* **EXERCISE PROMPT**:
Your reply must be the number of lines in the entries that hold the word "structure", and nothing else.

==================================================

/-- A tun number that is bound (R125, R126, R127). -/
structure Tun where
  num : Nat
  part : Nat
  /-- The descriptor, sixteen quadwords (R126). -/
  desc : List DWord
  /-- The install has not completed (R125). -/
  installing : Bool := true
  /-- Stripe cores (R130). -/
  cores : List Nat
  /-- Physical bases of the 64 KB pages of the feed and draw windows, as they were mapped at the install (R131). -/
  feedPages : List Nat := []
  drawPages : List Nat := []
  /-- Bytes of those pages, by physical address: the proper value of each byte of a draw slot, and what the feed pages held at the install; a
  byte that differs was written through another mapping (R124). -/
  own : Memory := []
  /-- Operator element codes by row, scales by row, bias codes (operator memory). -/
  op : List (List Nat) := []
  scales : List (List Nat) := []
  bias : List Nat := []
  slots : List TunSlot := []
  fires : Word := 0
  refused : Word := 0
  abandoned : Word := 0
  overrun : Word := 0
  faulted : Word := 0
  /-- A lasting error struck its operator memory (R138, R418). -/
  bad : Bool := false
  /-- Lines released by feed stores, for the draw's acquire (R85). -/
  sig : List (Nat × Nat) := []
  /-- Context of the install, the installing group and its TUN operation. -/
  ctx : Ctx
  group : Nat
  flight : Nat
  /-- TUNOP packet to answer (R337). -/
  packet : Option PacketRef := none
deriving DecidableEq, Repr

/-- A TDRAW in flight (R259, R260). -/
structure Draw where
  op : Nat
  group : Nat
  split : Nat
  /-- Destination register, bytes per lane, consumption, order, scope, last sequence. -/
  dst : Nat
  size : Nat
  cons : Bool
  order : BitVec 3
  scope : BitVec 4
  last : Word
  /-- Timeout in µs (R259) and CLOCK at issue. -/
  timeout : Word
  since : DWord
  /-- Lanes not served yet: lane, its address, tun, slot, offset in the slot. -/
  lanes : List (Nat × DWord × Nat × Nat × Nat)
  /-- Lanes that trap once the others are served (R37), and the instruction's words. -/
  faults : List (Nat × Cause)
  insn : List Word
deriving DecidableEq, Repr

/-! ### Casks (R236, R237) -/

/-- One entry of a cask. -/
structure CaskEntry where
  producer : Nat
  w0 : Word
  lo : Word
  hi : Word
  scope : BitVec 4
  sig : List (Nat × Nat)
deriving DecidableEq, Repr

/-- A cask assigned to a partition. -/
structure Cask where
  num : Nat
  part : Nat
  chip : List CaskEntry := []
  cellar : List CaskEntry := []
  /-- Cellar size in entries, 0 to 2^24. -/
  cap : Nat := 0
  /-- The task grid it is bound to (R366). -/
  bound : Option Nat := none
deriving DecidableEq, Repr

/-! ### Lauter engines (R263 to R292) -/

/-- A faulted program's record (R290). -/
structure LauterFault where
  code : BitVec 8
  sub : BitVec 8
  addr : DWord
  record : DWord
  /-- A second-stage fault, or one stopped for the hypervisor: no record written (R379, R391). -/
  hyp : Bool
deriving DecidableEq, Repr
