/-- Runs an instruction that executes once for the split, under its K guard (R146, R161). -/
def asUniform (i : Instr) (h : Hdr) (len : Nat) (legal priv : Group → Split → Bool) (body : State → Group → Split → State)
    (s : State) : Host.Outcome State Fault Refusal :=
  match s.current? with
  | none => .fault .noAgent
  | some (g, sp) =>
    -- a guarded-off instruction takes no trap but those of R152 (R146)
    .next (beforeEffect i h (legal g sp) (priv g sp && g.kGuard h) s g sp (if g.kGuard h then body s g sp else finish s g sp len))

/-- Runs a lane-class instruction for the active lanes (R146). -/
def asLanes (i : Instr) (h : Hdr) (legal : Group → Split → Bool) (body : State → Group → Split → List Nat → State) (s : State) :
    Host.Outcome State Fault Refusal :=
  match s.current? with
  | none => .fault .noAgent
  | some (g, sp) =>
    .next (beforeEffect i h (legal g sp) false s g sp
      (if (activeLanes g sp h).isEmpty then finish s g sp 12 else body s g sp (activeLanes g sp h)))

/-- Holds issue while a 17th register-writing operation or a 64th operation on the path would be outstanding (R29, R31). -/
def withRoom (reg : Bool) (path : Option Nat) (s : State) (g : Group) (sp : Split) (k : State) : State :=
  if reg && sp.pend.length ≥ 16 then stallAt s g sp .results
  else
    match path with
    | some p => if g.counter p ≥ 63 then stallAt s g sp (.counter p) else k
    | none => k

/-- A variable-latency result (R27): the writes become outstanding, and the split goes on. -/
def finishLater (s : State) (g : Group) (sp : Split) (ws : List RegWrite) (len : Nat) : State :=
  let f := s.fresh
  finish f.2 g (sp.addPend f.1 ws) len

end Sys2Proof.Machine
end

==================================================

* **RESULT OF THIS TASK**:
5